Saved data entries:
/-- What the last command sent out of the device, in order: to the sender of an access, to host memory, to the pins. -/
inductive Out where
  /-- SYNCE_CLK output `i` is held low for one of its periods while it changes (R91). -/
  | synceLow (i : Fin 2)
  /-- What SYNCE_CLK output `i` carries changes. -/
  | synceClk (i : Fin 2) (c : SynceClk)
  /-- The data that a register or table read returns to an agent, and how many bytes of it. -/
  | readData (a : Agent) (v : BitVec 64) (size : Nat)
  /-- A memory read of a function completed with Unsupported Request (R308). -/
  | unsupported (f : Nat)
  /-- A memory read of a function completed with Completer Abort (R312). -/
  | abort (f : Nat)
  /-- A write into host memory by a function. -/
  | memWrite (f addr : Nat) (data : Bytes)
  /-- A write of packet data that carries the Relaxed Ordering attribute (R305). -/
  | memWriteRelaxed (f addr : Nat) (data : Bytes)
  /-- A read of host memory issued by a function under a tag. -/
  | memRead (f tag addr len : Nat)
  /-- The MSI-X message of vector `k`. -/
  | msix (k : Nat) (addr : BitVec 64) (data : BitVec 32)
  /-- The data of a configuration read. -/
  | cfgData (f : Nat) (v : BitVec 32)
  /-- A Latency Tolerance Reporting message (R316). -/
  | ltr (v : Nat)
  /-- A TICK_OUT pulse of so many clocks (R44). -/
  | tickOut (clocks : Nat)
  /-- The outputs of a Cage Management Bus frame, by cage (R76). -/
  | cmb (outs : List (BitVec 4))
  /-- An I²C transfer started by master `m`: device, register offset, read or not, length, and bytes written (R85). -/
  | i2c (m addr off : Nat) (rd : Bool) (len : Nat) (data : Bytes)
  /-- A frame that a port sends, destination address through FCS; a stomped one carries an inverted FCS (R64, R252). -/
  | frame (port : Nat) (bytes : Bytes) (stomped : Bool)
  /-- A frame received on a management port for the management cores (R111). -/
  | mgmtFrame (m : Nat) (bytes : Bytes)
  /-- What the TAP shifts out for an instruction (R440). -/
  | tap (v : BitVec 32)
  /-- Cells that HBM controllers write (or read) for a batch, in order: stack, pseudo-channel group, bank, and row with
  column; each cell in four accesses, on pseudo-channels 4g to 4g + 3 (R293, R294). -/
  | hbmCells (wr : Bool) (cells : List (Nat × Nat × Nat × Nat))
  /-- Refreshes that controller `h` issues, per bank or all-bank, over all its pseudo-channels (R302). -/
  | hbmRefresh (h : Nat) (perBank : Bool) (n : Nat)
  /-- Stack `h` enters, or leaves, self-refresh (Table 12-3). -/
  | hbmSelfRefresh (h : Nat) (enter : Bool)
  /-- A sensor's value on the SMBus: its number, 0 for the state sensor (R459). -/
  | sensor (i v : Nat)
  deriving DecidableEq, Repr

/-- A 32-bit half kept for an agent: the register instance it belongs to and its value (R12, R13, R14). -/
structure Half where
  key   : Nat
  value : BitVec 32
  deriving DecidableEq, Repr

/-- The held lower halves and the shadows of the agents, by agent number (R14). -/
structure BusSt where
  holds   : SMap (Option Half)
  shadows : SMap (Option Half)
  deriving DecidableEq, Repr

/-- The tick generator (R40 to R45) and the host-loss causes (R33, R38). -/
structure TickSt where
  /-- Length of the tick in progress, core clocks. -/
  len       : Nat
  /-- Clocks by which the follower correction of its edge would have the tick in progress longer or, negative, shorter. -/
  adjust    : Int
  /-- What a step correction leaves for later edges. -/
  remainder : Int
  /-- TIK_COUNT[11:0] is to be realigned at the next edge. -/
  fixCount  : Bool
  /-- The heartbeat count of R38. -/
  beat      : Nat
  /-- The link has reached DL_Active since the start (R33 cause 1). -/
  linkSeen  : Bool
  /-- Cause 2 of R33 has happened and is still present. -/
  pf1Lost   : Bool
  /-- The error of the last TICK_IN pulse, on which the next edge acts (R45). -/
  pulse     : Option Int
  /-- The correction of the tick in progress is a step, or the remainder of one (R45). -/
  stepped   : Bool
  /-- Cause 3 of R33 is present: the count has reached its limit and no write to GLB_HEARTBEAT has come since (R38). -/
  beatLost  : Bool
  /-- The tick tags whose states `prev1` and `prev2` keep (R50). -/
  tag1      : Nat
  tag2      : Nat
  /-- The hardware table writes of the last edge have been made (R162). -/
  hwDone    : Bool
  deriving DecidableEq, Repr

/-- A pending mode request: whether MC made it, and its tag (R28, R30). -/
structure ModeReq where
  byMc : Bool
  tag  : Nat
  deriving DecidableEq, Repr

/-- An entry of an MSI-X table: message address and data, and the vector's mask bit. -/
structure MsixEnt where
  addr : BitVec 64
  data : BitVec 32
  mask : Bool
  deriving DecidableEq, Repr

/-- What a read of host memory is for: descriptors of a submission ring, or a ring's HOST index word (R338, R342). -/
inductive ReadFor where
  | descriptors (g idx n : Nat)
  | hostIndex (cq : Bool) (g : Nat)
  /-- The buffers of the PKT_TX frame whose last descriptor is entry `last` of ring `g` (R344). -/
  | frame (g last : Nat)
  /-- The operand of the instruction that Chart context `k` executes next, where it was not read ahead (R359). -/
  | operand (k : Nat)
  /-- The operand of a fetched entry of a CHART ring, read ahead under this number (R359). -/
  | ahead (n : Nat)
  deriving DecidableEq, Repr

/-- A read of host memory under a tag: part `part` of read operation `op`. -/
structure ReadRec where
  tag     : Nat
  fn      : Nat
  op      : Nat
  part    : Nat
  /-- Data of the completions that have arrived. -/
  got     : Bytes
  /-- The read has timed out or was ended; the tag is held until a completion or twice the timeout (R325). -/
  ended   : Bool
  /-- Completions are accepted and discarded (R320). -/
  discard : Bool
  deriving DecidableEq, Repr

/-- What the device reads for one purpose, in requests of at most the Max Read Request Size (R305). -/
structure ReadOp where
  id    : Nat
  fn    : Nat
  what  : ReadFor
  /-- Requests that wait for a tag: part, address, length. -/
  todo  : List (Nat × Nat × Nat)
  /-- The data of each part, once it is all there. -/
  parts : List (Option Bytes)
  deriving DecidableEq, Repr

/-- A PKT_TX frame whose buffers are being read (R344): its descriptors, its destination, and, once the reading is over, its
data or its failure. -/
structure TxRead where
  ring  : Nat
  last  : Nat
  descs : List Bytes
  dest  : Nat
  ended : Option (Option Bytes)
  deriving DecidableEq, Repr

YOUR ASSIGNMENT >> Take the lines from the start of the records through the line holding "(len : Nat) (data : Bytes)", both included, and please print them exactly, with nothing else.

TASK RESULT >>
/-- What the last command sent out of the device, in order: to the sender of an access, to host memory, to the pins. -/
inductive Out where
  /-- SYNCE_CLK output `i` is held low for one of its periods while it changes (R91). -/
  | synceLow (i : Fin 2)
  /-- What SYNCE_CLK output `i` carries changes. -/
  | synceClk (i : Fin 2) (c : SynceClk)
  /-- The data that a register or table read returns to an agent, and how many bytes of it. -/
  | readData (a : Agent) (v : BitVec 64) (size : Nat)
  /-- A memory read of a function completed with Unsupported Request (R308). -/
  | unsupported (f : Nat)
  /-- A memory read of a function completed with Completer Abort (R312). -/
  | abort (f : Nat)
  /-- A write into host memory by a function. -/
  | memWrite (f addr : Nat) (data : Bytes)
  /-- A write of packet data that carries the Relaxed Ordering attribute (R305). -/
  | memWriteRelaxed (f addr : Nat) (data : Bytes)
  /-- A read of host memory issued by a function under a tag. -/
  | memRead (f tag addr len : Nat)
  /-- The MSI-X message of vector `k`. -/
  | msix (k : Nat) (addr : BitVec 64) (data : BitVec 32)
  /-- The data of a configuration read. -/
  | cfgData (f : Nat) (v : BitVec 32)
  /-- A Latency Tolerance Reporting message (R316). -/
  | ltr (v : Nat)
  /-- A TICK_OUT pulse of so many clocks (R44). -/
  | tickOut (clocks : Nat)
  /-- The outputs of a Cage Management Bus frame, by cage (R76). -/
  | cmb (outs : List (BitVec 4))
  /-- An I²C transfer started by master `m`: device, register offset, read or not, length, and bytes written (R85). -/
  | i2c (m addr off : Nat) (rd : Bool) (len : Nat) (data : Bytes)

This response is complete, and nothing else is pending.